Inside the Temporary Camp, the smell of blood and the bitter scent of herbs had yet to dissipate.
Mixed with the deathly silence after the battle, it pressed down on everyone, making it hard to breathe.
Ella lay on the camp bed, breathing steadily, deeply asleep.
Barret sat at her bedside, silently keeping watch.
At the other end of the tent, Elaine and Fiona were speaking in low voices, occasionally casting complicated glances over.
Finally, Elaine broke the silence.
The elderly man, with white hair and beard and a refined air, stood up and walked slowly to Lin En, performing a formal Kingdom salute.
“Master Lin En,”
His voice carried a trace of exhaustion, but more than that, an unprecedented sincerity.

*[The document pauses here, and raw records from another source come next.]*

/-- FRAME_HANDOFF of an answer in OPEN or CLOSING (R23, R77 to R86): after what every press does to its seat, a team that is not
eligible lights NOT_ELIGIBLE, a key above the options, or a value from another class or above 9999, is ignored, and any other
answer is judged by its press time and the change limit. A recorded answer is a TALLY event, which R168 counts: a notice is built at
the count of CONFIG, and at a first event when the wait is 0. A movement of the tallies is reported to the Composer (R84); a changed
value moves none (R82). Read by inference: an EARLY press leaves a LATE record LATE, and an ANSWERED
record without an answer takes a first one (log entry 21); the SEAT event precedes the dispatch (log entry 19). -/
def Obligations.AnswersAreJudgedByTheirPressTime : Prop :=
  ∀ (p : Fin 4) (pos : Fin 64) (frame : HandsetFrame) (time : Time) (marks : Marks) (n : Fin 4) (answer : Option Answer)
    (s : State),
    s.stamper.inHand = some ⟨p, pos, frame, some (time, marks)⟩ → s.ports[p].state = .sweeping →
    s.seats[seatOf p pos].lastPress ≠ some n → (s.round.state = .opened ∨ s.round.state = .closing) →
    (∃ key r o, frame = .press key n r o ∧ (s.resp.header.kind = some .choice ∨ s.resp.header.kind = some .poll)
        ∧ key.toNat < 7
        ∧ ((∃ x : Fin 6, x.val = key.toNat ∧ x.val < (headerQuestion s).options ∧ answer = some (.option x))
          ∨ ((6 ≤ key.toNat ∨ (headerQuestion s).options ≤ key.toNat) ∧ answer = none)))
      ∨ (∃ v r o, frame = .digits v n r o ∧ s.resp.header.kind = some .estimate
        ∧ answer = if s.seats[seatOf p pos].cls = some .digit ∧ v ≤ 9999 then some (.value v) else none) →
    Completes .frameHandoff s fun u =>
      let k := seatOf p pos
      let eligible (t : Fin 16) := s.seats[k].team = some t ∧ s.teams[t].active = true ∧ (headerQuestion s).eligible.mem t
      ∃ a, PressHeard k n s a
        ∧ ((∀ t, ¬ eligible t) → LampShown k .notEligible a u ∧ Keeps [.seats, .ports] a u)
        ∧ ∀ t, eligible t →
          match answer with
          | none => u = a
          | some x => AnswerJudged k t x time marks a u

/-- FRAME_HANDOFF of a BUZZ key on a BUZZ question (R23, R91 to R96), and of a HELP key in any round state (R87). A press from
before the guard interval is stray, by the signed difference of show times (R62). Read by inference: a false start keeps the
points of the record (log entry 21), and the SEAT event, the insertion's notice and the grant test follow in this order (log entry
19). -/
def Obligations.BuzzesAreTestedAndHelpIsReported : Prop :=
  ∀ (p : Fin 4) (pos : Fin 64) (key : Byte) (n : Fin 4) (r : Fin 16) (o : Nat) (time : Time) (marks : Marks) (s : State),
    s.stamper.inHand = some ⟨p, pos, .press key n r o, some (time, marks)⟩ → s.ports[p].state = .sweeping →
    s.seats[seatOf p pos].lastPress ≠ some n →
    let k := seatOf p pos
    let eligible (t : Fin 16) := s.seats[k].team = some t ∧ s.teams[t].active = true ∧ (headerQuestion s).eligible.mem t
    (key = 6 → s.resp.header.kind = some .buzz →
      (s.round.state = .opened ∨ s.round.state = .closing ∨ s.round.state = .floor) →
      (s.buzz.held = true → s.buzz.queue ≠ []) → Completes .frameHandoff s fun u =>
        ∃ a, PressHeard k n s a
          ∧ ((∀ t, ¬ eligible t) → LampShown k .notEligible a u ∧ Keeps [.seats, .ports] a u)
          ∧ ∀ t, eligible t → BuzzJudged k t time marks a u)
    ∧ (key = 7 → Completes .frameHandoff s fun u =>
        ∃ a, PressHeard k n s a
          ∧ NoticesRaised [.help k s.seats[k].team s.round.state s.resp.header.question time marks] a u
          ∧ Keeps [.notices, .noticeLost] a u)

/-! ## Scores and standings -/

/-- WALK_SEAT_VISIT (R109 to R112): the seat's points by the question's kind, and the running sums of its team while the team is
active and eligible and the seat has ANSWERED a question that is not a BUZZ question. -/
def Obligations.TheWalkGivesEachSeatItsPoints : Prop :=
  ∀ (k : Fin 256) (s : State), s.score.walk.walking = true → s.score.walk.position = k.val →
    Completes .walkSeatVisit s fun u =>
      let q := headerQuestion s
      let r := s.resp.records[k]
      let kind := s.resp.header.kind
      ∃ points : Int,
        (∀ j : Fin 256, u.resp.records[j] = if j = k then { r with points := some points } else s.resp.records[j])
        ∧ u.resp.header = s.resp.header ∧ u.resp.tallies = s.resp.tallies
        ∧ (kind = none ∨ kind = some .empty ∨ kind = some .poll → points = 0)
        ∧ (kind = some .choice ∨ kind = some .estimate → r.state ≠ .answered → points = 0)
        ∧ (∀ (x : Fin 6) (pressed opened : Time), kind = some .choice → r.state = .answered →
            r.answer = some (.option x) → r.pressTime = some pressed → s.resp.header.openTime = some opened →
            points = if q.correct.getLsbD x.val = false then -(q.penalty : Int)
              else (q.base : Int) + if since pressed opened < q.window * 800 then
                (q.speed : Int) * (q.window * 800 - since pressed opened) / (q.window * 800) else 0)
        ∧ (∀ v : Nat, kind = some .estimate → r.state = .answered → r.answer = some (.value v) →
            points = if ((v : Int) - q.target).natAbs < q.tolerance then
              ((q.base * (q.tolerance - ((v : Int) - q.target).natAbs) / q.tolerance : Nat) : Int) else 0)
        ∧ (kind = some .buzz → points = ((s.buzz.judged.filter fun j => j.seat == k).map (·.points)).sum)
        ∧ u.score.table = s.score.table ∧ u.score.commit = s.score.commit
        ∧ u.score.walk.walking = true ∧ u.score.walk.start = s.score.walk.start ∧ u.score.walk.position = k.val + 1
        ∧ (∀ t : Fin 16,
            if (kind = some .choice ∨ kind = some .estimate ∨ kind = some .poll) ∧ r.state = .answered ∧ s.seats[k].team = some t
                ∧ s.teams[t].active = true ∧ q.eligible.mem t = true then
              u.score.walk.sums[t] = s.score.walk.sums[t] + points
              ∧ u.score.walk.answered[t] = s.score.walk.answered[t] + 1
              ∧ u.score.walk.correct[t] = s.score.walk.correct[t] + (if 0 < points then 1 else 0)
            else
              u.score.walk.sums[t] = s.score.walk.sums[t] ∧ u.score.walk.answered[t] = s.score.walk.answered[t]
              ∧ u.score.walk.correct[t] = s.score.walk.correct[t])
        ∧ Keeps [.resp, .score] s u

/-- APPLICATION_STEP (R112 to R115, R117, R14): each team's contribution is the mean of its points over its attendance, rounded
to nearest with halves upward, or its Judged List points on BUZZ; totals and correct counts are clamped and the Commit Record
keeps what was applied; a ranking pass is triggered, and the round goes to IDLE; then a pending open is taken as an OPEN is, or
dropped with OPEN_DROPPED (this order is log entry 19). -/
def Obligations.TheApplicationStepCommitsTheContributions : Prop :=
  ∀ s : State, s.score.walk.walking = true → 256 ≤ s.score.walk.position → 0 < since s.now s.score.walk.start →
    Completes .applicationStep s fun u => ∃ v, PendingTaken v u ∧
      let kind := s.resp.header.kind
      let walked := kind = some .choice ∨ kind = some .estimate
      let n (t : Fin 16) : Nat := max (match s.round.snapshot with | some v => v[t] | none => 0) s.score.walk.answered[t]
      let gain (t : Fin 16) : Int :=
        if walked then if n t = 0 then 0 else (2 * s.score.walk.sums[t] + n t) / (2 * n t)
        else if kind = some .buzz then ((s.buzz.judged.filter fun j => j.team == t).map (·.points)).sum else 0
      let right (t : Fin 16) : Nat :=
        if walked then s.score.walk.correct[t]
        else if kind = some .buzz ∧ (∃ j ∈ s.buzz.judged, j.team = t ∧ j.verdict = .right) then 1 else 0
      (∀ t : Fin 16,
        let total := max (-9999) (min 99999 (s.score.table[t].total + gain t))
        let correct := min (s.score.table[t].correct + right t) 65535
        v.score.table[t] = ⟨total, correct, total - s.score.table[t].total⟩
        ∧ v.score.commit.points[t] = total - s.score.table[t].total
        ∧ v.score.commit.correct[t] = correct - s.score.table[t].correct)
      ∧ v.score.commit.valid = true ∧ v.score.commit.question = s.resp.header.question
      ∧ v.score.walk.walking = false ∧ Triggered s v
      ∧ v.round = { s.round with state := .idle }
      ∧ v.resp = { s.resp with header := { s.resp.header with committed := true } }
      ∧ Keeps [.score, .resp, .seats, .ports, .round, .comp, .sorter, .notices, .noticeLost, .seatList] s v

“Please accept my deepest gratitude. Thank you for saving us in our time of crisis. And once again, I apologize for our previous offense. Your strength… far exceeded my imagination.”
Lin En looked at him calmly, saying nothing.
“The Thorn Guard,”
Elaine no longer hid anything, his tone heavy.
“Are the most secret protectors of the Royal Family. We came here under the secret order of His Majesty the King. Please forgive our earlier concealment, as this involves the highest state secrets.”
As he finished speaking, he retrieved a small obsidian box from his waist pouch, barely larger than his palm.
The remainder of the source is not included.